**Work order**
With both ends included, repeat exactly the lines of the entries below from the one containing "if b.replicates then b.replicate" down to the one containing "let old := nodes.map", and no others.

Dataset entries
※

/-- A new estimate of a node's offset (R318 to R321). Three independent estimates of the history that lie far from PH_EST
restart it. A PHASE_MOVE is told once the restarted history gives a class. -/
def Block.addOmega (b : Block) (x omega : Nat) (o : ObsFrom) : Block :=
  let e := b.ext x
  let n := b.node x
  let far : Bool := 4 ≤ e.omegas.length && 1820 < (reduceAngle ((omega : Int) - n.phEst)).natAbs
  let moves := (if far then [(o, omega)] else []) ++ e.moves
  let moves := moves.take 3
  let kept := (e.omegas ++ [omega]).drop (e.omegas.length + 1 - 16)
  let moves := moves.filter fun p => kept.contains p.2
  let restart : Bool := far && moves.length == 3 && independent 4 (moves.map (·.1))
  let omegas := if restart then (moves.map (·.2)).reverse else kept
  let b := b.modExt x fun e => { e with omegas := omegas, moves := if restart then [] else moves }
  let est := phaseEstimate omegas
  let c : Nat × Nat × Nat := if omegas.length < 4 then (0, 3, 0) else b.classify (b.triadOf x) est
  let b := b.modNode x fun n => { n with phEst := est, phCode := c.1, phase := c.2.1, phTriad := c.2.2 }
  if restart ∧ (c.2.1 ≠ n.phase ∨ c.2.2 ≠ n.phTriad) then
    b.post 0x0806 2 20 [(3, x), (1, n.phase), (1, n.phTriad), (1, c.2.1), (1, c.2.2)]
  else b

/-! ### What any frame of a node brings -/

/-- The entry of an associated node that sends a frame. -/
def Block.sender (b : Block) (m : MacHeader) : Option Nat :=
  match b.indexOf m.src with
  | some x => if (b.node x).state = 2 then some x else none
  | none => none

/-- Any frame of a node that is received directly tells when and on which port it was heard, and of its phase (R290, R318). A
node that is heard is reachable (log entry 50). -/
def Block.noteHeard (b : Block) (x : Nat) (h : Heard) : Block :=
  let b := b.modNode x fun n => { n with lastSf := b.superframe % 2 ^ 29, rxPort := h.port, unreachable := false }
  b.addOmega x (b.omegaOf h.triad h.stamp h.frame.sample0) (b.origin h.reception.bearing x)

/-- A frame with a MAC header moves its node's supervision and SEQ besides (R266, R290). -/
def Block.noteFrame (b : Block) (x : Nat) (h : Heard) (m : MacHeader) : Block :=
  let b := b.modExt x fun e => { e with supvFrom := b.superframe }
  (b.modNode x fun n => { n with rxSeq := m.seq }).noteHeard x h

/-- Sounding observes a sound frame (R205); the extended state that follows it goes to the partner. -/
def Block.soundFrame (b : Block) (x : Nat) (h : Heard) (r : RxFrame) : Block :=
  if !h.clean then b
  else
    let old := if b.replicates then b.extBytes x else []
    let b := b.observeFrame x h.port (b.node x).short (b.streamLimit x) h.frame.phy.bands h.reception.xband
      (h.frame.phy.mode == 3) h.reception.bearing r.obs
    if b.replicates then b.replicate replExt x old (b.extBytes x) else b

/-- COEFFICIENT_APPLY (R49): what becomes active on a node's channel goes to the partner with its extended state (R322). -/
def execCoefficientApply (t : ApplyTarget) (s : State) : Host.Outcome State Fault Refusal :=
  answer "COEFFICIENT_APPLY" true s fun b =>
    let nodes := ((b.sound.coefs.filter fun p => p.1 / 2 ^ 26 == 4 && b.inTarget t p.1 && p.2.pending.isSome).map
      fun p => p.1 % 2 ^ 26 / 252).dedup
    let old := nodes.map fun x => (x, b.extBytes x)
    let b := b.applyTarget t
    if b.replicates then old.foldl (fun b o => b.replicate replExt o.1 o.2 (b.extBytes o.1)) b else b

/-! ### The device's ACK (R258, R259, R274) -/

/-- B_LAST of a received frame (R269). -/
def lastStart (stamp : Nat) (sync : Bearing) : Bearing :=
  let cycle := cycleOf sync - (if angleOf sync < 16 * stamp then 1 else 0)
  BitVec.ofNat 48 (cycle * 65536 + 16 * stamp)

/-- The device acknowledges a frame: its ACK is admitted at once, with no PMASK bit set yet, or is not sent (R50, R111, R242,
R274, R279). It takes the frame's band set, its notch pattern where that is clear to it, and its mode (R258). Its start lies at
least `lead` ns ahead (R41, R484). Answers the ACK's number. -/
def Block.sendAck (b : Block) (x : Nat) (h : Heard) (m : MacHeader) (lead : Nat := 12000) : Block × Option Nat :=
  let ports := b.framePorts (some x) h.port false
  if !m.ackReq || m.dst ≠ addrDevice || b.held h.triad || ports.isEmpty then (b, none)
  else
    let t := h.triad
    let base := h.frame.last + 1024
    let shapeAt (y : Bearing) : FrameShape :=
      { phy := ackMode h.frame.phy, extended := false, notch := h.notch
        windows := b.patternWindows t h.notch y, phi := b.phiFor t y, start := y }
    -- the contents in force at the frame start, which may lie in the next superframe (R197)
    match (b.clearStart (shapeAt base) false 64 base).bind fun y => b.clearStart (shapeAt y) false 64 y with
    | none => (b, none)
    | some start =>
      let shape := shapeAt start
      let seq := (b.node x).txSeq
      let head : MacHeader := { net := m.net, dst := m.src, src := addrDevice, seq := seq, ackReq := false, grant := false
                                more := false, prio := controlPrio, nparc := 0, evc := superframeOf start % 65536 }
      let mac := ackBytes head m.seq 0 (b.macTriad t).inForce.version
      let o : Offer := { controlOffer typeAck t (some h.port) m.src [] with num := b.mac.nextNum, entered := b.brg.now, attempts := 1 }
      match b.txOf o ports shape seq none mac with
      | none => (b, none)
      | some y =>
        if !ahead start (b.brg.now + BitVec.ofNat 48 (b.nsToBu lead)) || !b.resourcesFree t y false ||
            b.meetsSlot t y.bands y.start y.last ||
            !(b.budgetShort ports y.bands y.micros true).isEmpty || !b.thermalOk ports y.carriers y.loss y.atten false then
          (b, none)
        else
          let b := { b with mac := { b.mac with nextNum := b.mac.nextNum + 1 } }
          let b := (b.modNode x fun n => { n with txSeq := (n.txSeq + 1) % 256 }).putTx y
          (b.rdvKept x (lastStart h.stamp h.reception.bearing), some o.num)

※

**Result for this exercise**
    if b.replicates then b.replicate replExt x old (b.extBytes x) else b

/-- COEFFICIENT_APPLY (R49): what becomes active on a node's channel goes to the partner with its extended state (R322). -/
def execCoefficientApply (t : ApplyTarget) (s : State) : Host.Outcome State Fault Refusal :=
  answer "COEFFICIENT_APPLY" true s fun b =>
    let nodes := ((b.sound.coefs.filter fun p => p.1 / 2 ^ 26 == 4 && b.inTarget t p.1 && p.2.pending.isSome).map
      fun p => p.1 % 2 ^ 26 / 252).dedup
    let old := nodes.map fun x => (x, b.extBytes x)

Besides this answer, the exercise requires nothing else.